All of us are moving inexorably forward, 24 hours at a time. But where are we going?

The first answer is unpopular, because it involves a coffin. It’s hard to think about your personal end of life in this very limited body (version 1.0 of your body).

The second answer is also unpopular, because it involves the end of the world (again, version 1.0) – the end of time and of creation.
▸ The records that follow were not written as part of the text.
/-! ## `State.setParser` -/

@[simp] theorem State.setParser_cfg (s : State) (x : Parser) : (s.setParser x).cfg = s.cfg := rfl
@[simp] theorem State.setParser_now (s : State) (x : Parser) : (s.setParser x).now = s.now := rfl
@[simp] theorem State.setParser_t0 (s : State) (x : Parser) : (s.setParser x).t0 = s.t0 := rfl
@[simp] theorem State.setParser_t1 (s : State) (x : Parser) : (s.setParser x).t1 = s.t1 := rfl
@[simp] theorem State.setParser_rx0 (s : State) (x : Parser) : (s.setParser x).rx0 = s.rx0 := rfl
@[simp] theorem State.setParser_rx1 (s : State) (x : Parser) : (s.setParser x).rx1 = s.rx1 := rfl
@[simp] theorem State.setParser_k (s : State) (x : Parser) : (s.setParser x).k = s.k := rfl
@[simp] theorem State.setParser_m (s : State) (x : Parser) : (s.setParser x).m = s.m := rfl
@[simp] theorem State.setParser_dev (s : State) (x : Parser) : (s.setParser x).dev = s.dev := rfl
@[simp] theorem State.setParser_parser (s : State) (x : Parser) : (s.setParser x).parser = x := rfl
@[simp] theorem State.setParser_log (s : State) (x : Parser) : (s.setParser x).log = s.log := rfl
@[simp] theorem State.setParser_out (s : State) (x : Parser) : (s.setParser x).out = s.out := rfl
@[simp] theorem State.setParser_codec (s : State) (x : Parser) : (s.setParser x).codec = s.codec := rfl
@[simp] theorem State.setParser_agenda (s : State) (x : Parser) : (s.setParser x).agenda = s.agenda := rfl
@[simp] theorem State.setParser_t (s : State) (x : Parser) (p : Port) : (s.setParser x).t p = s.t p := by cases p <;> rfl
@[simp] theorem State.setParser_rx (s : State) (x : Parser) (p : Port) : (s.setParser x).rx p = s.rx p := by cases p <;> rfl

/-! ## `State.setCodec` -/

@[simp] theorem State.setCodec_cfg (s : State) (x : Option CodecResult) : (s.setCodec x).cfg = s.cfg := rfl
@[simp] theorem State.setCodec_now (s : State) (x : Option CodecResult) : (s.setCodec x).now = s.now := rfl
@[simp] theorem State.setCodec_t0 (s : State) (x : Option CodecResult) : (s.setCodec x).t0 = s.t0 := rfl
@[simp] theorem State.setCodec_t1 (s : State) (x : Option CodecResult) : (s.setCodec x).t1 = s.t1 := rfl
@[simp] theorem State.setCodec_rx0 (s : State) (x : Option CodecResult) : (s.setCodec x).rx0 = s.rx0 := rfl
@[simp] theorem State.setCodec_rx1 (s : State) (x : Option CodecResult) : (s.setCodec x).rx1 = s.rx1 := rfl
@[simp] theorem State.setCodec_k (s : State) (x : Option CodecResult) : (s.setCodec x).k = s.k := rfl
@[simp] theorem State.setCodec_m (s : State) (x : Option CodecResult) : (s.setCodec x).m = s.m := rfl
@[simp] theorem State.setCodec_dev (s : State) (x : Option CodecResult) : (s.setCodec x).dev = s.dev := rfl
@[simp] theorem State.setCodec_parser (s : State) (x : Option CodecResult) : (s.setCodec x).parser = s.parser := rfl
@[simp] theorem State.setCodec_log (s : State) (x : Option CodecResult) : (s.setCodec x).log = s.log := rfl
@[simp] theorem State.setCodec_out (s : State) (x : Option CodecResult) : (s.setCodec x).out = s.out := rfl
@[simp] theorem State.setCodec_codec (s : State) (x : Option CodecResult) : (s.setCodec x).codec = x := rfl
@[simp] theorem State.setCodec_agenda (s : State) (x : Option CodecResult) : (s.setCodec x).agenda = s.agenda := rfl
@[simp] theorem State.setCodec_t (s : State) (x : Option CodecResult) (p : Port) : (s.setCodec x).t p = s.t p := by cases p <;> rfl
@[simp] theorem State.setCodec_rx (s : State) (x : Option CodecResult) (p : Port) : (s.setCodec x).rx p = s.rx p := by cases p <;> rfl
It’s also drawing closer with every day.

We all believe in this – it’s the last line of the creed you recite every Sunday.
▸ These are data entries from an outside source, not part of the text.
-- ==== Sys2Proof/Tests/Slice0.lean ====
section
/-! SUPPORT. The model's own tests. Expected values are those of 95_test_vectors.md or are computed by
hand from the rule named in the comment; words are written out from 30_encoding.md. The `test_witness_`
theorems show, for the statements with hypotheses, concrete values that meet them, at the ends of their
ranges. -/

open Sys2Proof Sys2Proof.Machine

namespace Sys2Proof.Tests

/-! ## Helpers -/

/-- The next state, if there is one. -/
def nextOf (r : StepResult) : Option State :=
  match r with
  | .next s => some s
  | .fault _ => none
  | .refused _ => none

/-- What `f` reads from the state after the instruction. -/
def after {α : Type} (i : Instr) (s : State) (f : State → α) : Option α := (nextOf (exec i s)).map f

/-- What `f` reads from the state after one step of the machine. -/
def afterStep {α : Type} (s : State) (f : State → α) : Option α := (nextOf (step s)).map f

/-- The instruction a stream's first word is, when nothing is left over. -/
def whole (src : Source) (bytes : List Byte) : Option Instr :=
  match decode src bytes with
  | .ok (i, []) => some i
  | .ok (_, _ :: _) => none
  | .error _ => none

/-- The machine after power-on. -/
def s0 : State := State.reset

/-- Port 0 in the middle of a packet: E0 of [E0 F0 6B] sent at time 0, [E0 6B] behind it. -/
def busy : State :=
  { s0 with t0 := ⟨[[0xE0#8, 0xF0#8, 0x6B#8], [0xE0#8, 0x6B#8]], 1, 0xE0#8, 0x00#8, 1000, false, 0⟩ }

/-- A state of few parts: no instance, no key table, one packet a queue. -/
def tiny : State :=
  State.powerOn { defaultParams with queueCap := 1, deviceMax := 0, sc2Table := [] }

/-- One boot keyboard in slot 3 and nothing else; the LEDs are its own. -/
def oneKeyboard : State :=
  { s0 with dev := [HidInstance.free, HidInstance.free, HidInstance.free,
      { HidInstance.free with valid := true, addr := 1#8, itf := 2#8, itfProtocol := 1#8, ledsOwned := true }] }

/-- One boot mouse in slot 0. -/
def oneMouse : State :=
  { s0 with dev := [{ HidInstance.free with
      valid := true, addr := 1#8, itf := 2#8, itfProtocol := 2#8, isMouse := true }] }

/-- Two reports, IDs 1 and 2, in slot 0. -/
def twoReports : State :=
  { s0 with dev := [{ HidInstance.free with
      valid := true, addr := 1#8, itf := 2#8
      reports := [⟨1#8, 0x01#16, 0x06#16, []⟩, ⟨2#8, 0x01#16, 0x02#16, []⟩] }] }

/-- The mouse streams at rate 100, its tick due at 10000, and it is 10000. -/
def ticking : State := { s0 with
  now := 10000, m := { Mouse.powerOn with streaming := true, emitTimer := some 10000 } }

/-- Key u repeats, its next repeat due now. -/
def repeating (u : Byte) : State := { s0 with
  now := 500000, k := { s0.k with repeatKey := u, repeatTimer := some 500000 } }

/-! ## Well-formedness: one ill-formed term for each check -/

theorem test_frame_start_bit : ¬ WellFormed (.frame 0x439#11) := by decide
theorem test_frame_stop_bit : ¬ WellFormed (.frame 0x038#11) := by decide
theorem test_parity_error_with_right_parity : ¬ WellFormed (.hostByteParityError .kbd 0x7F4#11) := by decide
theorem test_resend_is_no_parameter :
    ¬ WellFormed (.kbdLedParam 0xFE#8) ∧ ¬ WellFormed (.kbdSetParam 0xFE#8)
    ∧ ¬ WellFormed (.kbdTypematicParam 0xFE#8) ∧ ¬ WellFormed (.mouseRateParam 0xFE#8) := by decide
theorem test_command_is_not_unrecognized :
    ¬ WellFormed (.kbdOther 0xED#8) ∧ ¬ WellFormed (.mouseOther 0xE9#8)
    ∧ ¬ WellFormed (.kbdOther 0xFE#8) ∧ ¬ WellFormed (.mouseOther 0xFE#8) := by decide
theorem test_long_item_of_256_bytes : ¬ WellFormed (.hidLongItem 0x00#8 (List.replicate 256 0x00#8)) := by
  decide +kernel
theorem test_reserved_item_is_no_long_item : ¬ WellFormed (.hidReservedType3 0xF#4 (.b2 0x0000#16)) := by
  decide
If you go to the Easter Vigil, we have a big candle right there to remind you that for every alpha, there’s an omega.

We have heard a lot recently about “journeying” as a church, and the need to “accompany” one another on the “journey”. But what if the person accompanying you doesn’t know the way?

The Scriptures have lots of examples of “walking with”.
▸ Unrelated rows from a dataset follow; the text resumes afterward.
-- ==== Sys2Proof/Decode.lean ====
section
/-! DEFINITION. The decoder (30_encoding.md R60 to R65), the encoder written from the same table (R63, R68), and the
table itself as data. -/

namespace Sys2Proof

/-- The decoder's verdict on a word that matches no row of the table: it carries the word (R64, R65). -/
structure Invalid where
  word : Word
  deriving DecidableEq, Repr

/-- Why a list of bytes does not begin with an instruction. -/
inductive Reject where
  /-- its first two bytes form a word that is no instruction (R65) -/
  | invalid (word : Word)
  /-- it has fewer than two bytes (R60: every instruction is exactly two) -/
  | truncated
  deriving DecidableEq, Repr

/-! The fields of a word, cut by fixed bit positions whatever the format (R62). -/

/-- `op`, bits 15 to 12: the family. -/
def opField (w : Word) : BitVec 4 := w.extractLsb' 12 4
/-- `x`, bits 11 to 8. -/
def xField (w : Word) : RegIdx := w.extractLsb' 8 4
/-- `y`, bits 7 to 4. -/
def yField (w : Word) : RegIdx := w.extractLsb' 4 4
/-- `n`, bits 3 to 0. -/
def nField (w : Word) : BitVec 4 := w.extractLsb' 0 4
/-- `kk`, bits 7 to 0. -/
def kkField (w : Word) : Byte := w.extractLsb' 0 8
/-- `nnn`, bits 11 to 0. -/
def nnnField (w : Word) : Addr12 := w.extractLsb' 0 12

/-- Family `8` by its selector `n` (R64); the other seven selectors are Invalid (R65). -/
def decode8 (w : Word) : Except Invalid Instr :=
  match (nField w).toNat with
  | 0x0 => .ok (.ldr (xField w) (yField w))
  | 0x1 => .ok (.or (xField w) (yField w))
  | 0x2 => .ok (.and (xField w) (yField w))
  | 0x3 => .ok (.xor (xField w) (yField w))
  | 0x4 => .ok (.addr (xField w) (yField w))
  | 0x5 => .ok (.sub (xField w) (yField w))
  | 0x6 => .ok (.shr (xField w) (yField w))
  | 0x7 => .ok (.subn (xField w) (yField w))
  | 0xE => .ok (.shl (xField w) (yField w))
  | _ => .error ⟨w⟩

/-- Family `E` by its selector `kk` (R64). -/
def decodeE (w : Word) : Except Invalid Instr :=
  match (kkField w).toNat with
  | 0x9E => .ok (.skp (xField w))
  | 0xA1 => .ok (.sknp (xField w))
  | _ => .error ⟨w⟩

/-- Family `F` by its selector `kk` (R64). -/
def decodeF (w : Word) : Except Invalid Instr :=
  match (kkField w).toNat with
  | 0x07 => .ok (.lddt (xField w))
  | 0x0A => .ok (.ldkp (xField w))
  | 0x15 => .ok (.stdt (xField w))
  | 0x18 => .ok (.stst (xField w))
  | 0x1E => .ok (.adda (xField w))
  | 0x29 => .ok (.ldf (xField w))
  | 0x33 => .ok (.bcd (xField w))
  | 0x55 => .ok (.strr (xField w))
  | 0x65 => .ok (.ldrr (xField w))
  | _ => .error ⟨w⟩

/-- The decoder, a pure total function of the 16 bits (R60, R64). The last arm is family `F`, the only one left. -/
def decode (w : Word) : Except Invalid Instr :=
  match (opField w).toNat with
  | 0x0 => if w = 0x00E0#16 then .ok .cls else if w = 0x00EE#16 then .ok .ret else .error ⟨w⟩
  | 0x1 => .ok (.jp (nnnField w))
  | 0x2 => .ok (.call (nnnField w))
  | 0x3 => .ok (.seb (xField w) (kkField w))
  | 0x4 => .ok (.sneb (xField w) (kkField w))
  | 0x5 => if nField w = 0#4 then .ok (.ser (xField w) (yField w)) else .error ⟨w⟩
  | 0x6 => .ok (.ldb (xField w) (kkField w))
  | 0x7 => .ok (.addb (xField w) (kkField w))
  | 0x8 => decode8 w
  | 0x9 => if nField w = 0#4 then .ok (.sner (xField w) (yField w)) else .error ⟨w⟩
  | 0xA => .ok (.lda (nnnField w))
  | 0xB => .ok (.jpv0 (nnnField w))
  | 0xC => .ok (.rnd (xField w) (kkField w))
  | 0xD => .ok (.drw (xField w) (yField w) (nField w))
  | 0xE => decodeE w
  | _ => decodeF w

/-- The word of two bytes in memory order: the byte at the lower address is bits 15 to 8 (20_memory.md R44). -/
def wordOfBytes (hi lo : Byte) : Word := hi ++ lo

/-- The instruction at the head of a list of bytes in memory order, with the rest of the list. -/
def decodeBytes : List Byte → Except Reject (Instr × List Byte)
  | hi :: lo :: rest =>
    match decode (wordOfBytes hi lo) with
    | .ok i => .ok (i, rest)
    | .error e => .error (.invalid e.word)
  | _ => .error .truncated

/-- Format `A` (R61). -/
def formA (op : BitVec 4) (nnn : Addr12) : Word := op ++ nnn
/-- Formats `XK` and `XF` (R61): in `XF` the low byte is the selector. -/
def formXK (op : BitVec 4) (x : RegIdx) (kk : Byte) : Word := op ++ x ++ kk
/-- Formats `XY` and `XYN` (R61): in `XY` the low nibble is the selector. -/
def formXYN (op : BitVec 4) (x y : RegIdx) (n : BitVec 4) : Word := op ++ x ++ y ++ n

/-- The word of an instruction, by the patterns of R63 (R68). -/
def encode : Instr → Word
  | .cls => 0x00E0#16
  | .ret => 0x00EE#16
  | .jp nnn => formA 0x1#4 nnn
  | .call nnn => formA 0x2#4 nnn
  | .seb x kk => formXK 0x3#4 x kk
  | .sneb x kk => formXK 0x4#4 x kk
  | .ser x y => formXYN 0x5#4 x y 0x0#4
  | .ldb x kk => formXK 0x6#4 x kk
  | .addb x kk => formXK 0x7#4 x kk
  | .ldr x y => formXYN 0x8#4 x y 0x0#4
  | .or x y => formXYN 0x8#4 x y 0x1#4
  | .and x y => formXYN 0x8#4 x y 0x2#4
  | .xor x y => formXYN 0x8#4 x y 0x3#4
  | .addr x y => formXYN 0x8#4 x y 0x4#4
  | .sub x y => formXYN 0x8#4 x y 0x5#4
  | .shr x y => formXYN 0x8#4 x y 0x6#4
  | .subn x y => formXYN 0x8#4 x y 0x7#4
  | .shl x y => formXYN 0x8#4 x y 0xE#4
  | .sner x y => formXYN 0x9#4 x y 0x0#4
  | .lda nnn => formA 0xA#4 nnn
  | .jpv0 nnn => formA 0xB#4 nnn
  | .rnd x kk => formXK 0xC#4 x kk
  | .drw x y n => formXYN 0xD#4 x y n
  | .skp x => formXK 0xE#4 x 0x9E#8
  | .sknp x => formXK 0xE#4 x 0xA1#8
  | .lddt x => formXK 0xF#4 x 0x07#8
  | .ldkp x => formXK 0xF#4 x 0x0A#8
  | .stdt x => formXK 0xF#4 x 0x15#8
  | .stst x => formXK 0xF#4 x 0x18#8
  | .adda x => formXK 0xF#4 x 0x1E#8
  | .ldf x => formXK 0xF#4 x 0x29#8
  | .bcd x => formXK 0xF#4 x 0x33#8
  | .strr x => formXK 0xF#4 x 0x55#8
  | .ldrr x => formXK 0xF#4 x 0x65#8

/-- The two bytes of a word in memory order (R44). -/
def bytesOfWord (w : Word) : List Byte := [w.extractLsb' 8 8, w.extractLsb' 0 8]

/-- The bytes of an instruction in memory order (R60). -/
def encodeBytes (i : Instr) : List Byte := bytesOfWord (encode i)

/-- A row of the opcode table (R63): a word is the instruction iff its masked bits are the match. -/
structure OpcodeRow where
  mnemonic : String
  mask : Word
  matchBits : Word
  deriving DecidableEq, Repr

/-- Whether a word is the row's instruction. -/
def OpcodeRow.accepts (r : OpcodeRow) (w : Word) : Bool := w &&& r.mask == r.matchBits

/-- Rows of families `0` to `7` (R63). -/
def opcodeRowsLow : List OpcodeRow :=
  [⟨"CLS", 0xFFFF, 0x00E0⟩, ⟨"RET", 0xFFFF, 0x00EE⟩, ⟨"JP", 0xF000, 0x1000⟩, ⟨"CALL", 0xF000, 0x2000⟩,
   ⟨"SEB", 0xF000, 0x3000⟩, ⟨"SNEB", 0xF000, 0x4000⟩, ⟨"SER", 0xF00F, 0x5000⟩, ⟨"LDB", 0xF000, 0x6000⟩,
   ⟨"ADDB", 0xF000, 0x7000⟩]

/-- Rows of families `8` to `D` (R63). -/
def opcodeRowsMid : List OpcodeRow :=
  [⟨"LDR", 0xF00F, 0x8000⟩, ⟨"OR", 0xF00F, 0x8001⟩, ⟨"AND", 0xF00F, 0x8002⟩, ⟨"XOR", 0xF00F, 0x8003⟩,
   ⟨"ADDR", 0xF00F, 0x8004⟩, ⟨"SUB", 0xF00F, 0x8005⟩, ⟨"SHR", 0xF00F, 0x8006⟩, ⟨"SUBN", 0xF00F, 0x8007⟩,
   ⟨"SHL", 0xF00F, 0x800E⟩, ⟨"SNER", 0xF00F, 0x9000⟩, ⟨"LDA", 0xF000, 0xA000⟩, ⟨"JPV0", 0xF000, 0xB000⟩,
   ⟨"RND", 0xF000, 0xC000⟩, ⟨"DRW", 0xF000, 0xD000⟩]

/-- Rows of families `E` and `F` (R63). -/
def opcodeRowsHigh : List OpcodeRow :=
  [⟨"SKP", 0xF0FF, 0xE09E⟩, ⟨"SKNP", 0xF0FF, 0xE0A1⟩, ⟨"LDDT", 0xF0FF, 0xF007⟩, ⟨"LDKP", 0xF0FF, 0xF00A⟩,
   ⟨"STDT", 0xF0FF, 0xF015⟩, ⟨"STST", 0xF0FF, 0xF018⟩, ⟨"ADDA", 0xF0FF, 0xF01E⟩, ⟨"LDF", 0xF0FF, 0xF029⟩,
   ⟨"BCD", 0xF0FF, 0xF033⟩, ⟨"STRR", 0xF0FF, 0xF055⟩, ⟨"LDRR", 0xF0FF, 0xF065⟩]

/-- The opcode table (R63), 34 rows. -/
def opcodeTable : List OpcodeRow := opcodeRowsLow ++ opcodeRowsMid ++ opcodeRowsHigh

/-- The name of the instruction's row (R63). -/
def mnemonic : Instr → String
  | .cls => "CLS" | .ret => "RET" | .jp _ => "JP" | .call _ => "CALL"
  | .seb _ _ => "SEB" | .sneb _ _ => "SNEB" | .ser _ _ => "SER" | .ldb _ _ => "LDB" | .addb _ _ => "ADDB"
  | .ldr _ _ => "LDR" | .or _ _ => "OR" | .and _ _ => "AND" | .xor _ _ => "XOR" | .addr _ _ => "ADDR"
  | .sub _ _ => "SUB" | .shr _ _ => "SHR" | .subn _ _ => "SUBN" | .shl _ _ => "SHL" | .sner _ _ => "SNER"
  | .lda _ => "LDA" | .jpv0 _ => "JPV0" | .rnd _ _ => "RND" | .drw _ _ _ => "DRW"
  | .skp _ => "SKP" | .sknp _ => "SKNP" | .lddt _ => "LDDT" | .ldkp _ => "LDKP" | .stdt _ => "STDT"
  | .stst _ => "STST" | .adda _ => "ADDA" | .ldf _ => "LDF" | .bcd _ => "BCD" | .strr _ => "STRR"
  | .ldrr _ => "LDRR"

/-- A hexadecimal digit as the assembler writes it. -/
def hexDigit (d : BitVec 4) : String :=
  match d.toNat with
  | 0 => "0" | 1 => "1" | 2 => "2" | 3 => "3" | 4 => "4" | 5 => "5" | 6 => "6" | 7 => "7"
  | 8 => "8" | 9 => "9" | 10 => "A" | 11 => "B" | 12 => "C" | 13 => "D" | 14 => "E" | _ => "F"

/-- `V0` to `VF` (R10, R69). -/
def regName (x : RegIdx) : String := "V" ++ hexDigit x
/-- A byte in hexadecimal with `0x` (R69). -/
def hexByte (b : Byte) : String := "0x" ++ hexDigit (b.extractLsb' 4 4) ++ hexDigit (b.extractLsb' 0 4)
/-- A 12-bit address in hexadecimal with `0x` (R69). -/
def hexAddr (a : Addr12) : String :=
  "0x" ++ hexDigit (a.extractLsb' 8 4) ++ hexDigit (a.extractLsb' 4 4) ++ hexDigit (a.extractLsb' 0 4)

/-- The row count of DRW as a decimal number. DESIGN CHOICE (safe, log 29): R69 fixes neither base nor digit count; the
programs of 95_test_vectors.md write 1 and 5 plain, and R69 marks a hexadecimal number with `0x`. -/
def rowCount (n : BitVec 4) : String := if n.toNat < 10 then hexDigit n else "1" ++ hexDigit (n - 10)

/-- The customary assembler spelling of an instruction (R69). DESIGN CHOICE (safe, log 29), where R69 fixes no form:
capital digits, three for an address and two for a byte, the row count of DRW in decimal, SHR and SHL with both
registers. -/
def spelling : Instr → String
  | .cls => "CLS"
  | .ret => "RET"
  | .jp nnn => "JP " ++ hexAddr nnn
  | .call nnn => "CALL " ++ hexAddr nnn
  | .seb x kk => "SE " ++ regName x ++ ", " ++ hexByte kk
  | .sneb x kk => "SNE " ++ regName x ++ ", " ++ hexByte kk
  | .ser x y => "SE " ++ regName x ++ ", " ++ regName y
  | .ldb x kk => "LD " ++ regName x ++ ", " ++ hexByte kk
  | .addb x kk => "ADD " ++ regName x ++ ", " ++ hexByte kk
  | .ldr x y => "LD " ++ regName x ++ ", " ++ regName y
  | .or x y => "OR " ++ regName x ++ ", " ++ regName y
  | .and x y => "AND " ++ regName x ++ ", " ++ regName y
  | .xor x y => "XOR " ++ regName x ++ ", " ++ regName y
  | .addr x y => "ADD " ++ regName x ++ ", " ++ regName y
  | .sub x y => "SUB " ++ regName x ++ ", " ++ regName y
  | .shr x y => "SHR " ++ regName x ++ ", " ++ regName y
  | .subn x y => "SUBN " ++ regName x ++ ", " ++ regName y
  | .shl x y => "SHL " ++ regName x ++ ", " ++ regName y
  | .sner x y => "SNE " ++ regName x ++ ", " ++ regName y
  | .lda nnn => "LD I, " ++ hexAddr nnn
  | .jpv0 nnn => "JP V0, " ++ hexAddr nnn
  | .rnd x kk => "RND " ++ regName x ++ ", " ++ hexByte kk
  | .drw x y n => "DRW " ++ regName x ++ ", " ++ regName y ++ ", " ++ rowCount n
  | .skp x => "SKP " ++ regName x
  | .sknp x => "SKNP " ++ regName x
  | .lddt x => "LD " ++ regName x ++ ", DT"
  | .ldkp x => "LD " ++ regName x ++ ", K"
  | .stdt x => "LD DT, " ++ regName x
  | .stst x => "LD ST, " ++ regName x
  | .adda x => "ADD I, " ++ regName x
  | .ldf x => "LD F, " ++ regName x
  | .bcd x => "LD B, " ++ regName x
  | .strr x => "LD [I], " ++ regName x
  | .ldrr x => "LD " ++ regName x ++ ", [I]"

/-- What the decoder reads from an instruction whose bits are `w`, numbered as the opcode table numbers them. Every
row has one word, so bit 0 is the least significant bit of the instruction word; the word is laid out as memory
holds it (R44) and given to `decodeBytes`. Bits from `nbits` up are 0. -/
def decodeTableWord (nbits w : Nat) : Option Instr :=
  match decodeBytes (bytesOfWord (BitVec.ofNat 16 (w % 2 ^ nbits))) with
  | .ok (i, _) => some i
  | .error _ => none

end Sys2Proof
end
There’s the good kind: where you walk faithfully with God in obedience and humility, and you receive a lot of blessings.

And there’s the bad kind: where you walk in darkness, or in falsehood, or with the wicked, and it doesn’t end well.

There’s also the kind of spiritual accompaniment Jesus talked about where you both end up in a ditch (Matthew 15:14-15).

The Pharisees believed human precepts and external actions should be taught as doctrine, and that practising them would make a person holy.

I’m sure all of us can think of human precepts that some people would like the church to teach as doctrine and put into practice.

Many revolve around sex, but they can also get excited about ordination, or governance, or the use of plastic straws.

Whatever your preferred human precept, Jesus is reminding us that they won’t help us on the “journey” because this isn’t the right sort of “accompaniment”.

St John puts it well: “If we claim to have fellowship with him and yet walk in the darkness, we lie and do not do what is true.”

“But if we walk in the light, as he is in the light, we have fellowship with one another, and the blood of Jesus, his Son, cleanses us from all sin.” (1 John 1:6-7).

We know what’s right. We know what the light looks like. It’s right there in Scripture and in the church’s magisterium.

We don’t always like it or find it comfortable or easy. Living in the light also doesn’t make us popular with many people.

But we know it’s the truth and the light.

It’s the safest and best guide into a genuine relationship with God and other people – the first step along a real journey which ends with us drawn into the life of the Trinity for ever.

Where we go wrong is trying to put human precepts and human thinking in place of this, and then trying to call darkness light.

We do this for all sorts of reasons: out-of-control desires and obsessions, yearning to be on trend, fear of what other people will think of us, and sometimes sheer stupidity.

St John—and everything else in Scripture—puts us straight.

There is no alliance of darkness and light. There is no middle ground. Light doesn’t “need” darkness, no matter what the Jungians say.

Every single day of your life, you make choices—big and small—that are leading you towards an eternal life of joy with God in the Trinity.

Or your daily choices are leading you instead into worship of your preferred human precepts, with a gooey topping of warm self-satisfaction.

This always leads to indifference towards God, and eventually into total darkness.

The church and the world both suffer from wolves in sheep’s clothing (Matthew 7:15).

We’re also very good at self-deception (Matthew 7:21-23), and we love to listen to people who agree with us, even when we’re wrong.

Start this new year with a spiritual audit. Who have you been listening to? Who is accompanying you? And where—ultimately—are you going?